● Your task
Return only that part of the material below which starts with the line containing "(requestWord we size addr).toNat = we.toNat" and goes on through the line containing "theorem commandWord_toNat (op", restated exactly.

● Source records

********************

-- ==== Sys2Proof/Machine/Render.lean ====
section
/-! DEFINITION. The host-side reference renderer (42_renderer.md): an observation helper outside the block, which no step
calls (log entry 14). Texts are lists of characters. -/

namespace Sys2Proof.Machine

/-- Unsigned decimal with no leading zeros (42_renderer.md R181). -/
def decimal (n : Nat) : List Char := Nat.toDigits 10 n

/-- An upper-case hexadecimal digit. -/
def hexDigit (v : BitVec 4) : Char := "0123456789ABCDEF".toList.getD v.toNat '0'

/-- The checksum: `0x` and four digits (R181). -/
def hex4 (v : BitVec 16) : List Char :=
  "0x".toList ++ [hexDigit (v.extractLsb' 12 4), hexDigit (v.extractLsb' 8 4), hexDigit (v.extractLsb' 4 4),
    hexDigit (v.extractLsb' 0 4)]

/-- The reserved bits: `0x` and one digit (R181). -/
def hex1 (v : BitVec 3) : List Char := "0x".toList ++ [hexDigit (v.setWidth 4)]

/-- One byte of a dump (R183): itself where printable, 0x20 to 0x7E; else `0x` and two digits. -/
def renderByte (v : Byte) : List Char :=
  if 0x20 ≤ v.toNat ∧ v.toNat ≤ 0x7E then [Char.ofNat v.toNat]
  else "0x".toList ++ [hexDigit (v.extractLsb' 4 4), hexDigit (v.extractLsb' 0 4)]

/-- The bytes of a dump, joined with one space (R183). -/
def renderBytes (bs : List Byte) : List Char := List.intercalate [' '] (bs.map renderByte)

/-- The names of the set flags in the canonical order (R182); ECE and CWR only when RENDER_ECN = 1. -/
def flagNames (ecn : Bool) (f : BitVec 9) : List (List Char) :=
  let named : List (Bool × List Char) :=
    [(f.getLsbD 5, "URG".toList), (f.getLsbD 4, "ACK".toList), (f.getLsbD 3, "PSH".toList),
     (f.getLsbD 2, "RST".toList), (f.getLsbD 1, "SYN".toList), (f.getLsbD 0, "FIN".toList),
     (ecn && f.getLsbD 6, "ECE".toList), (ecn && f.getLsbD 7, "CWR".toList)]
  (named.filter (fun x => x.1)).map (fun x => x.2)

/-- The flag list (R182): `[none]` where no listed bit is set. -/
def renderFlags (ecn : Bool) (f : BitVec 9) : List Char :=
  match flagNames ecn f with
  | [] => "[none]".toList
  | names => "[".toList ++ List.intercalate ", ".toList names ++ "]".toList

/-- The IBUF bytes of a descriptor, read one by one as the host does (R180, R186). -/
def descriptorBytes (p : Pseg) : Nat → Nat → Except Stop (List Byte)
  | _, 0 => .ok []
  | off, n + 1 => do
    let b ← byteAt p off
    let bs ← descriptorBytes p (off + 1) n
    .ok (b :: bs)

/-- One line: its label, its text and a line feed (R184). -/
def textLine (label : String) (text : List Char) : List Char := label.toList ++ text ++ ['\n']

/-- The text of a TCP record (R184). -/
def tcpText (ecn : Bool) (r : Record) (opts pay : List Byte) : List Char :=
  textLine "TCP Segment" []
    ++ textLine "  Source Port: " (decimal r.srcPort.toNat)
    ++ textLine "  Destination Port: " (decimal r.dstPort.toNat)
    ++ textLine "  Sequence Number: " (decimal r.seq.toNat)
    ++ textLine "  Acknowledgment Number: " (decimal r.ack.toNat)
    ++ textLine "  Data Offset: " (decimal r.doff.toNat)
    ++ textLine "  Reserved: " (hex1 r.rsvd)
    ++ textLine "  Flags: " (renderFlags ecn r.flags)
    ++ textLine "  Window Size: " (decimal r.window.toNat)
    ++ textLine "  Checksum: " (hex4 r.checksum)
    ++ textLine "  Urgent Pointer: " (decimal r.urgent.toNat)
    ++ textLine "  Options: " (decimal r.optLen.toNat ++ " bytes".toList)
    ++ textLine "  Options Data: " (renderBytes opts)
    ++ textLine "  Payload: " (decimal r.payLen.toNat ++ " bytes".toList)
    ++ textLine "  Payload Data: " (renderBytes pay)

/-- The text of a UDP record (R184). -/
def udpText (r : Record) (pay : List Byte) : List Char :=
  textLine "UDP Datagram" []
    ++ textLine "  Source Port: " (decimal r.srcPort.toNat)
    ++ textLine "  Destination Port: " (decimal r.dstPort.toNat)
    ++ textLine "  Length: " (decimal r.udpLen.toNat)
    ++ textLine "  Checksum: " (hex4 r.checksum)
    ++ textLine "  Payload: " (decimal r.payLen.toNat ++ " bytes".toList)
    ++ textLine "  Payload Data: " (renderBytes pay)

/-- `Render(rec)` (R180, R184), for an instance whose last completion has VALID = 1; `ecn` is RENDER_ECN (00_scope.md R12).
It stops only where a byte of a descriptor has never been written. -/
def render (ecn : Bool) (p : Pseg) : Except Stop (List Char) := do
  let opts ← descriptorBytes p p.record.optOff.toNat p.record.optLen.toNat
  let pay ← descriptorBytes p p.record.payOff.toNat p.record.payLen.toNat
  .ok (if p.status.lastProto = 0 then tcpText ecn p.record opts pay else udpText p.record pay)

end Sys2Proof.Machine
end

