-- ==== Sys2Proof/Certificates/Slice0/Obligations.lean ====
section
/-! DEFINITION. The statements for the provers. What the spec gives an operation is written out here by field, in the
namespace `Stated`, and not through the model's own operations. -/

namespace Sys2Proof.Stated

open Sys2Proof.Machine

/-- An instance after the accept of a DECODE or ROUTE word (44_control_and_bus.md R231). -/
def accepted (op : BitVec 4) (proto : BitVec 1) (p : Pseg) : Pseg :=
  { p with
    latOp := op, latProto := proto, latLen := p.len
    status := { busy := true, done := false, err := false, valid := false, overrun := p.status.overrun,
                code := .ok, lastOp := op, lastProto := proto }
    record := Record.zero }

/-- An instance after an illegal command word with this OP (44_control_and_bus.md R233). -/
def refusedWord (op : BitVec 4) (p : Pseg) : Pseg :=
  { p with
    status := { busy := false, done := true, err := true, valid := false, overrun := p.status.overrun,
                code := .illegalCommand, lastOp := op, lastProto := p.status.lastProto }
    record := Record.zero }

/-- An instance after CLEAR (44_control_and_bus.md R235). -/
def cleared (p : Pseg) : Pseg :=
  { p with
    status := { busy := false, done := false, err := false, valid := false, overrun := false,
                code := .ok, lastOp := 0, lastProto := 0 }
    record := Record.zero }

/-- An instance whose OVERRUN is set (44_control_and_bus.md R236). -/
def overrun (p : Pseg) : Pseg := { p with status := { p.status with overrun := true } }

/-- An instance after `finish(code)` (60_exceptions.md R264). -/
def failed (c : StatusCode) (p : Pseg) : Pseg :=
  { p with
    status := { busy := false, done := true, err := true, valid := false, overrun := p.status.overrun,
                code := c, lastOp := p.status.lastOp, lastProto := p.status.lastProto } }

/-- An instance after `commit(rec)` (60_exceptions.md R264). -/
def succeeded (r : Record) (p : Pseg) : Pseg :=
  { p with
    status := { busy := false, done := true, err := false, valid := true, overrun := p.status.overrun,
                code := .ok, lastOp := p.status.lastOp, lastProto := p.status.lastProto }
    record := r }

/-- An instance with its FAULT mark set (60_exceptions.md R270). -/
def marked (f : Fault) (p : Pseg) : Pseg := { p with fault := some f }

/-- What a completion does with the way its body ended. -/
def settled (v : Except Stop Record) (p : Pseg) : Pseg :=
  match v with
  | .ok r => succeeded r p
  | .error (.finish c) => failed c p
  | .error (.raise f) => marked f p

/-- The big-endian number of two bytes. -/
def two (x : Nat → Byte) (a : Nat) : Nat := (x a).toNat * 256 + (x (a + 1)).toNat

********************

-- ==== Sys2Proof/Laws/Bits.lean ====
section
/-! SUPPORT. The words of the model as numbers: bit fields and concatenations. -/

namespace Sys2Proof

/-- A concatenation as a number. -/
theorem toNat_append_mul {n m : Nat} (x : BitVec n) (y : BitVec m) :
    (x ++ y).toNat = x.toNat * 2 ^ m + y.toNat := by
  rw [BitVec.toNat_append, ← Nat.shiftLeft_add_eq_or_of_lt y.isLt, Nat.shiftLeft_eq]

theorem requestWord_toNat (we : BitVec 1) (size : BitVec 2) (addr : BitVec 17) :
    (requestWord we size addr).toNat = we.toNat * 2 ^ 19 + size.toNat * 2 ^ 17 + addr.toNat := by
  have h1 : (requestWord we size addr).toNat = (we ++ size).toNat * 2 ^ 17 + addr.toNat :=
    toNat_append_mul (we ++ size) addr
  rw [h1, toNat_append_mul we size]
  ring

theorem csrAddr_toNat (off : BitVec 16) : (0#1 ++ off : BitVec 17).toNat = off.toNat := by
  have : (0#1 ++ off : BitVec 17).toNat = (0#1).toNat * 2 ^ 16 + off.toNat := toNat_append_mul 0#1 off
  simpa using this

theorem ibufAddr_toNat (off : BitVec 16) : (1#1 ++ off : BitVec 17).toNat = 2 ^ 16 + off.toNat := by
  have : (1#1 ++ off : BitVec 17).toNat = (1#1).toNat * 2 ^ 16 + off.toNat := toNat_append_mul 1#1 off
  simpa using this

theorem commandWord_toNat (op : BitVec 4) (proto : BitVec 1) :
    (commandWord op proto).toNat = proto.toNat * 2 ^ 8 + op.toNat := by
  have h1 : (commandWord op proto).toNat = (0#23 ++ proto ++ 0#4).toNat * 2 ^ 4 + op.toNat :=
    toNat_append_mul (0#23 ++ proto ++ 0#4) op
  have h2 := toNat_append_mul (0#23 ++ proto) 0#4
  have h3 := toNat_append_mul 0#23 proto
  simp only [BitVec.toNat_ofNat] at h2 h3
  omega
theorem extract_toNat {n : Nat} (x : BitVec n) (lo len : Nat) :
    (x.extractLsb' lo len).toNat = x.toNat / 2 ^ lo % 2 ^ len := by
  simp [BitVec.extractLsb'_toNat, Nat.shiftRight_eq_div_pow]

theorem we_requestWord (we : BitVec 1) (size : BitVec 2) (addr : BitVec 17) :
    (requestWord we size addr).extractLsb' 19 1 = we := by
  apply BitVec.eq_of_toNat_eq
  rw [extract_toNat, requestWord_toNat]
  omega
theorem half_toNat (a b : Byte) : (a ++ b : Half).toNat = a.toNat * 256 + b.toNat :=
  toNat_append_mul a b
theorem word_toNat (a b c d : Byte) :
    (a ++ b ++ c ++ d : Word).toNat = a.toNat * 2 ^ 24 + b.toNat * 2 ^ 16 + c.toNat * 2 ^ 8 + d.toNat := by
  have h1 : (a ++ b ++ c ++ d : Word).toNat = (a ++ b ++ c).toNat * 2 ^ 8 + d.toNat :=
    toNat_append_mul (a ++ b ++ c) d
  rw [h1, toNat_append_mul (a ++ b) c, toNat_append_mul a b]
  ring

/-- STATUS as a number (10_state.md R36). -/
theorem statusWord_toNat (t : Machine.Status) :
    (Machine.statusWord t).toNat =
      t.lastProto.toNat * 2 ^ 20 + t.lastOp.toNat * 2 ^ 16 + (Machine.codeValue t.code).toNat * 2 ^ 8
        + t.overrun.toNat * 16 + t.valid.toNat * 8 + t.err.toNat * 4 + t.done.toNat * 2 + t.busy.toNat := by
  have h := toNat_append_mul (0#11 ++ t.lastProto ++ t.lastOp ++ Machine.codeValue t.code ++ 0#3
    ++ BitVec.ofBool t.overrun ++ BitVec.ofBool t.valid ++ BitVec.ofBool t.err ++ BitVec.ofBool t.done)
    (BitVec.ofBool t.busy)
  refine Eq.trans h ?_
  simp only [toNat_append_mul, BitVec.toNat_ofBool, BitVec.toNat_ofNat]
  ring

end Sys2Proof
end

********************

● Solved problem
    (requestWord we size addr).toNat = we.toNat * 2 ^ 19 + size.toNat * 2 ^ 17 + addr.toNat := by
  have h1 : (requestWord we size addr).toNat = (we ++ size).toNat * 2 ^ 17 + addr.toNat :=
    toNat_append_mul (we ++ size) addr
  rw [h1, toNat_append_mul we size]
  ring

theorem csrAddr_toNat (off : BitVec 16) : (0#1 ++ off : BitVec 17).toNat = off.toNat := by
  have : (0#1 ++ off : BitVec 17).toNat = (0#1).toNat * 2 ^ 16 + off.toNat := toNat_append_mul 0#1 off
  simpa using this

theorem ibufAddr_toNat (off : BitVec 16) : (1#1 ++ off : BitVec 17).toNat = 2 ^ 16 + off.toNat := by
  have : (1#1 ++ off : BitVec 17).toNat = (1#1).toNat * 2 ^ 16 + off.toNat := toNat_append_mul 1#1 off
  simpa using this

theorem commandWord_toNat (op : BitVec 4) (proto : BitVec 1) :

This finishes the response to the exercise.